If you have one of the above components, or another aspect you would like considered, please provide a description and why you think it should be considered in the appropriate section of your report. It is recommended that you complete the requirements of the project and commit a completed project before trying to add bonus material.
All submission will be done through the Github Classroom. Your team will accept the project, similar to how you have accepted lab assignments. You will commit your code, and all code in the repository at the submission date will be marked.
As a note, it is expected that students will be regularly be committing code to the Github repository. Late submissions due to technical issues will not normally be accepted.
For those working in a pair, it is expected that each individual will contribute in meaningful and substantive ways to the project. If a complaint is raised by one or both of the members of a working pair, or during final marking, the instructor will examine the Github logs as evidence regarding contribution. At the discretion of the instructor, under performing members will have deductions associated with their contribution, up to and including 0 for the project for a complete absence of meaningful and substantive contributions.
If there are serious problems arising in multiple groups, the instructor may introduce a short survey halfway through the project period regarding relative contributions. If this occurs, it will be announced through Moodle.
In your project package for this project you will include a text file in the project folder, at the same folder level as src named INTEGRITY.md.

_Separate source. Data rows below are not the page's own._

/-- The offset keeps every bit of its field (30_encoding.md R71). -/
theorem bits_decodeOffset : (decodeOffset w).bits = w.extractLsb' 0 12 := by
  unfold decodeOffset
  split_ifs with h25
  · simp only [Offset.bits, regCode_regAt, bit_getLsbD, code_shiftTypeOf,
      BitVec.extractLsb'_append_extractLsb'_eq_extractLsb', -Nat.reduceAdd]
  · rfl

theorem iBit_decodeOffset : (decodeOffset w).iBit = w.getLsbD 25 := by
  unfold decodeOffset
  split_ifs with h25
  · exact h25.symm
  · exact (Bool.eq_false_iff.2 h25).symm

end Word

section Formats

variable {w : Word}

theorem encodeSwi_decodeSwiArgs (h : w.extractLsb' 24 4 = 0b1111#4) : encode (.swi (decodeSwiArgs w)) = w := by
  simp only [encode, decodeSwiArgs, code_condOf, ← h,
    BitVec.extractLsb'_append_extractLsb'_eq_extractLsb', -Nat.reduceAdd]
  exact BitVec.extractLsb'_eq_self

theorem encodeMul_decodeMulArgs (hupper : w.extractLsb' 22 6 = 0b000000#6) (hlower : w.extractLsb' 4 4 = 0b1001#4) :
    encodeMul (w.getLsbD 21) (decodeMulArgs w) = w := by
  simp only [encodeMul, decodeMulArgs, code_condOf, regCode_regAt, bit_getLsbD, ← hupper, ← hlower,
    BitVec.extractLsb'_append_extractLsb'_eq_extractLsb', -Nat.reduceAdd]
  exact BitVec.extractLsb'_eq_self

theorem encodeBranch_decodeBranchArgs (h : w.extractLsb' 25 3 = 0b101#3) :
    encodeBranch (w.getLsbD 24) (decodeBranchArgs w) = w := by
  simp only [encodeBranch, decodeBranchArgs, code_condOf, bit_getLsbD, ← h,
    BitVec.extractLsb'_append_extractLsb'_eq_extractLsb', -Nat.reduceAdd]
  exact BitVec.extractLsb'_eq_self

theorem encodeLoadStore_of_fields (h : w.extractLsb' 26 2 = 0b01#2) :
    encodeLoadStore (condOf w) (w.getLsbD 24) (w.getLsbD 23) (w.getLsbD 22) (w.getLsbD 21) (w.getLsbD 20)
      (regAt w 16) (regAt w 12) (decodeOffset w) = w := by
  simp only [encodeLoadStore, code_condOf, regCode_regAt, bit_getLsbD, bits_decodeOffset, iBit_decodeOffset, ← h,
    BitVec.extractLsb'_append_extractLsb'_eq_extractLsb', -Nat.reduceAdd]
  exact BitVec.extractLsb'_eq_self

theorem encodeDp_decodeDpArgs (h : w.extractLsb' 26 2 = 0b00#2) :
    encodeDp (w.extractLsb' 21 4) (decodeDpArgs w) = w := by
  simp only [encodeDp, decodeDpArgs, code_condOf, regCode_regAt, bit_getLsbD, bits_decodeOperand2,
    iBit_decodeOperand2, ← h,
    BitVec.extractLsb'_append_extractLsb'_eq_extractLsb', -Nat.reduceAdd]
  exact BitVec.extractLsb'_eq_self

theorem encodeUnrecognised_of_fields (w : Word) : encode (.unrecognised (condOf w) (w.extractLsb' 0 28)) = w := by
  simp only [encode, code_condOf,
    BitVec.extractLsb'_append_extractLsb'_eq_extractLsb', -Nat.reduceAdd]
  exact BitVec.extractLsb'_eq_self

theorem encode_decodeLoadStore (h : w.extractLsb' 26 2 = 0b01#2) : encode (decodeLoadStore w) = w := by
  have hword := encodeLoadStore_of_fields h
  unfold decodeLoadStore
  split_ifs with huser
  · obtain ⟨hp, hw⟩ : w.getLsbD 24 = false ∧ w.getLsbD 21 = true := by simpa using huser
    rwa [hp, hw] at hword
  · split <;> next hl hb => rwa [hl, hb] at hword

/-- The opcode of the word of a data-processing instruction (30_encoding.md R72). -/
theorem encode_dpInstr (op : BitVec 4) (a : DpArgs) : encode (dpInstr op a) = encodeDp op a := by
  obtain ⟨k, hk⟩ := op
  interval_cases k <;> rfl

theorem encode_decodeWord (w : Word) : encode (decodeWord w) = w := by
  unfold decodeWord
  split_ifs with hswi hmul hacc hbranch hlink hls hdp
  · exact encodeSwi_decodeSwiArgs hswi
  · have hword := encodeMul_decodeMulArgs hmul.1 hmul.2
    rwa [hacc] at hword
  · have hword := encodeMul_decodeMulArgs hmul.1 hmul.2
    rwa [Bool.eq_false_iff.2 hacc] at hword
  · have hword := encodeBranch_decodeBranchArgs hbranch
    rwa [hlink] at hword
  · have hword := encodeBranch_decodeBranchArgs hbranch
    rwa [Bool.eq_false_iff.2 hlink] at hword
  · exact encode_decodeLoadStore hls
  · exact (encode_dpInstr _ _).trans (encodeDp_decodeDpArgs hdp)
  · exact encodeUnrecognised_of_fields w

end Formats

/-- Settles O2: the decoder answers well-formed instructions only, and each format is the fields of the word put
together again. -/
theorem everyWordEncodesItsDecoding : Obligations.EveryWordEncodesItsDecoding := fun w =>
  ⟨decodeWord_wf w, encode_decodeWord w⟩

end Sys2Proof
end

section
/-! The opcode table of 30_encoding.md R73: each of its rows as a class pattern of R63 with the bits that tell the
instructions of the class apart, and the obligation about it. -/

namespace Sys2Proof

open Sys2Proof.Claims

variable (w : Word)

/-! ### The rows as class patterns -/

/-- A row fits a word when each bit under the mask is the one of the match, and the match has no bit outside it. -/
theorem maskMatch_eq_all (mask pattern : Word) :
    (w &&& mask == pattern) =
      (List.range 32).all fun k => (w.getLsbD k && mask.getLsbD k) == pattern.getLsbD k := by
  rw [Bool.eq_iff_iff, beq_iff_eq, List.all_eq_true, BitVec.eq_of_getLsbD_eq_iff]
  simp

/-- The ten rows before the data-processing ones, in their order. -/
theorem classRows :
    (w &&& 0x0F000000 == 0x0F000000) = decide (w.extractLsb' 24 4 = 0b1111#4) ∧
    (w &&& 0x0FE000F0 == 0x00000090) =
      (decide (w.extractLsb' 22 6 = 0b000000#6 ∧ w.extractLsb' 4 4 = 0b1001#4) && !w.getLsbD 21) ∧
    (w &&& 0x0FE000F0 == 0x00200090) =
      (decide (w.extractLsb' 22 6 = 0b000000#6 ∧ w.extractLsb' 4 4 = 0b1001#4) && w.getLsbD 21) ∧
    (w &&& 0x0F000000 == 0x0A000000) = (decide (w.extractLsb' 25 3 = 0b101#3) && !w.getLsbD 24) ∧
    (w &&& 0x0F000000 == 0x0B000000) = (decide (w.extractLsb' 25 3 = 0b101#3) && w.getLsbD 24) ∧
    (w &&& 0x0D200000 == 0x04200000) =
      (decide (w.extractLsb' 26 2 = 0b01#2) && (!w.getLsbD 24 && w.getLsbD 21)) ∧
    (w &&& 0x0C500000 == 0x04100000) =
      (decide (w.extractLsb' 26 2 = 0b01#2) && (w.getLsbD 20 && !w.getLsbD 22)) ∧
    (w &&& 0x0C500000 == 0x04500000) =
      (decide (w.extractLsb' 26 2 = 0b01#2) && (w.getLsbD 20 && w.getLsbD 22)) ∧
    (w &&& 0x0C500000 == 0x04000000) =
      (decide (w.extractLsb' 26 2 = 0b01#2) && (!w.getLsbD 20 && !w.getLsbD 22)) ∧
    (w &&& 0x0C500000 == 0x04400000) =
      (decide (w.extractLsb' 26 2 = 0b01#2) && (!w.getLsbD 20 && w.getLsbD 22)) := by
  refine ⟨?_, ?_, ?_, ?_, ?_, ?_, ?_, ?_, ?_, ?_⟩
  all_goals
    rw [maskMatch_eq_all, Bool.eq_iff_iff]
    simp [List.range_succ, swiPattern_iff, mulUpperPattern_iff, mulLowerPattern_iff, branchPattern_iff,
      loadStorePattern_iff]
    tauto

theorem eq_iff_bits : ∀ x y : BitVec 4, x = y ↔ x.getLsbD 0 = y.getLsbD 0 ∧ x.getLsbD 1 = y.getLsbD 1 ∧
    x.getLsbD 2 = y.getLsbD 2 ∧ x.getLsbD 3 = y.getLsbD 3 := by decide

/-- The sixteen data-processing rows: the class and the opcode (30_encoding.md R72). -/
theorem dpRow (op : BitVec 4) :
    (w &&& 0x0DE00000 == op.zeroExtend 32 <<< 21) =
      (decide (w.extractLsb' 26 2 = 0b00#2) && decide (w.extractLsb' 21 4 = op)) := by
  have hop : w.extractLsb' 21 4 = op ↔ w.getLsbD 21 = op.getLsbD 0 ∧ w.getLsbD 22 = op.getLsbD 1 ∧
      w.getLsbD 23 = op.getLsbD 2 ∧ w.getLsbD 24 = op.getLsbD 3 := by
    rw [eq_iff_bits]
    simp
  rw [maskMatch_eq_all, Bool.eq_iff_iff]
  simp [List.range_succ, dataProcessingPattern_iff, hop]
  tauto

/-- The row of a data-processing opcode. -/
def opcodeRow (a : DpArgs) (op : BitVec 4) : Row := ⟨(dpInstr op a).mnemonic, 0x0DE00000, op.zeroExtend 32 <<< 21⟩

/-- The sixteen opcodes in their order. -/
def opcodes : List (BitVec 4) := (List.range 16).map (BitVec.ofNat 4)

/-- The rows from the eleventh on are those of the opcodes, and the one that every word fits. -/
theorem opcodeTable_drop (a : DpArgs) :
    opcodeTable.drop 10 = opcodes.map (opcodeRow a) ++ [⟨"UNRECOGNISED", 0, 0⟩] := rfl

theorem find?_opcodes : ∀ op : BitVec 4, (opcodes.find? fun o => decide (op = o)) = some op := by decide

/-- Of the rows from the eleventh on a word of the data-processing class fits the one of its opcode, any other word the last
one (30_encoding.md R77). -/
theorem dpRows_find (a : DpArgs) :
    ((opcodeTable.drop 10).find? fun r => w &&& r.mask == r.pattern).map (·.mnemonic) =
      some (if w.extractLsb' 26 2 = 0b00#2 then (dpInstr (w.extractLsb' 21 4) a).mnemonic else "UNRECOGNISED") := by
  rw [opcodeTable_drop a, List.find?_append, List.find?_map]
  have hfit : (fun r : Row => w &&& r.mask == r.pattern) ∘ opcodeRow a =
      fun op => decide (w.extractLsb' 26 2 = 0b00#2) && decide (w.extractLsb' 21 4 = op) := funext (dpRow w)
  rw [hfit]
  by_cases h : w.extractLsb' 26 2 = 0b00#2
  · simp only [h, decide_true, Bool.true_and, if_true, find?_opcodes]
    rfl
  · have hnone : opcodes.find? (fun _ => false) = none := List.find?_eq_none.2 fun _ _ => Bool.false_ne_true
    simp [h, hnone]

/-- The table is tried row by row, its first ten rows first. -/
theorem firstRow_eq_or (a : DpArgs) :
    firstRow w = (((opcodeTable.take 10).find? fun r => w &&& r.mask == r.pattern).map (·.mnemonic)).or
      (some (if w.extractLsb' 26 2 = 0b00#2 then (dpInstr (w.extractLsb' 21 4) a).mnemonic else "UNRECOGNISED")) := by
  rw [firstRow, ← List.take_append_drop 10 opcodeTable, List.find?_append, ← dpRows_find, Option.map_or]
  rfl

/-- Settles O3: the rows are tried in the order of the decoder's classes. -/
theorem decoderFollowsOpcodeTable : Obligations.DecoderFollowsOpcodeTable := by
  intro w
  obtain ⟨hswi, hmul, hmla, hb, hbl, huser, hldr, hldrb, hstr, hstrb⟩ := classRows w
  rw [firstRow_eq_or w (decodeDpArgs w)]
  generalize hdp : (if w.extractLsb' 26 2 = 0b00#2 then
    (dpInstr (w.extractLsb' 21 4) (decodeDpArgs w)).mnemonic else "UNRECOGNISED") = last
  simp only [opcodeTable, List.cons_append, List.take_succ_cons, List.take_zero, List.find?_cons, List.find?_nil,
    hswi, hmul, hmla, hb, hbl, huser, hldr, hldrb, hstr, hstrb]
  unfold decodeWord
  split_ifs with cswi cmul cacc cbranch clink cls cdp <;>
    simp only [*, and_self, decide_true, decide_false, Bool.true_and, Bool.false_and]
  · rfl
  · rfl
  · rfl
  · rfl
  · rfl
  · -- the rows of the class read the four bits that `decodeLoadStore` reads
    unfold decodeLoadStore
    cases w.getLsbD 24 <;> cases w.getLsbD 21 <;> cases w.getLsbD 20 <;> cases w.getLsbD 22 <;> rfl
  · exact congrArg some (hdp.symm.trans (if_pos cdp))
  · exact congrArg some (hdp.symm.trans (if_neg cdp))

end Sys2Proof
end

section
/-! An instruction as four bytes in memory (30_encoding.md section 1; 20_memory.md R49), words written out from the
formats, and the obligations about them. -/

namespace Sys2Proof

open Sys2Proof.Machine

theorem decodeBytes_of_length_lt {bytes : List Byte} (h : bytes.length < 4) :
    decodeBytes bytes = .error .truncated := by
  match bytes, h with
  | [], _ | [_], _ | [_, _], _ | [_, _, _], _ => rfl

/-- The decoder reads the first four bytes as a word (20_memory.md R45). -/
theorem decodeBytes_encodeBytes_append (i : Instr) (rest : List Byte) :
    decodeBytes (encodeBytes i ++ rest) = .ok (decodeWord (encode i), rest) := by
  have hword := wordOfBytes_byteOfWord (encode i)
  exact congrArg (fun w => Except.ok (decodeWord w, rest)) hword

/-- Settles O5: the four bytes make the word of the instruction, which decodes to it. -/
theorem fourBytesDecodeOneInstruction : Obligations.FourBytesDecodeOneInstruction := by
  refine ⟨fun i rest hwf => ?_, fun bytes hlen => decodeBytes_of_length_lt hlen⟩
  rw [decodeBytes_encodeBytes_append, decodeOfEncodeIsIdentity i hwf]

/-- Settles O4: the decoder runs on the seven words. -/
theorem wordsOfEveryClassDecode : Obligations.WordsOfEveryClassDecode :=
  ⟨by decide, by decide, by decide, by decide, by decide, by decide, by decide⟩

end Sys2Proof
end

section
/-! The fields a class ignores (30_encoding.md R81) and the condition table (40_condition.md R91), and the obligations
about them. -/

namespace Sys2Proof.Machine

/-- Settles O6: the executor and the two resolvers do not look at these fields. -/
theorem ignoredFieldsHaveNoEffect : Obligations.IgnoredFieldsHaveNoEffect :=
  ⟨fun _ _ _ => ⟨rfl, rfl⟩, fun _ _ _ => rfl, fun _ _ _ _ => ⟨rfl, rfl, rfl, rfl⟩, fun _ _ _ _ _ _ => rfl,
    fun _ _ _ _ _ _ => rfl⟩

/-- Settles O17: each code names its condition, and each condition tests the flags at their bits. -/
theorem conditionsFollowTheTable : Obligations.ConditionsFollowTheTable := by
  intro s n z c v
  have hn : s.flag .n = n := rfl
  have hz : s.flag .z = z := rfl
  have hc : s.flag .c = c := rfl
  have hv : s.flag .v = v := rfl
  simp [Cond.ofCode, conditionPassed, hn, hz, hc, hv]

end Sys2Proof.Machine
end

section
/-! What every instruction leaves unchanged (the tables of 10_state.md R23 and R31), and the obligation about it. -/

namespace Sys2Proof.Machine

open Sys2Proof.Claims

/-- `t` differs from `s` in the listed registers and flags, the halted flag, the memory and the draws at most. -/
def WritesOnly (s t : State) (regs : List RegNum) (flags : List Flag) : Prop :=
  (∀ q, q ∉ regs → t.reg q = s.reg q) ∧ (∀ f, f ∉ flags → t.flag f = s.flag f) ∧
  t.cpsr.extractLsb' 0 28 = s.cpsr.extractLsb' 0 28 ∧ t.params = s.params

Please read this file carefully and update it to have your names and student numbers. Students who do not complete this statement will have a deduction of 10% from the project mark.
It is clear from this project description that you are permitted to use generative AI as part of your toolset. However, this does not mean that the rest of UPEI Academic Regulation 20 is not applicable to this assignment. It is expected that you will abide by the rules regarding plagiarism, misrepresentation, solicitation and fabrication of results, as well as any other forms of academic misconduct.
As a caution, groups working on the same game (which will likely happen) will naturally have variation in how they are implemented. It is highly improbable that two groups would have near identical implementations with the number of choices in this project. Further, it is highly improbable that two groups would have near identical implementations just because they used the same generative AI tools. Such a claim would not be accepted in an academic misconduct investigation. A reminder that as per the syllabus, a team that has academic misconduct upheld will lose receive 0, losing 15% of the final mark, and an additional 15% from their final mark. Individuals with previous academic misconduct allegations upheld will further have a maximum mark of 50% possible in the course.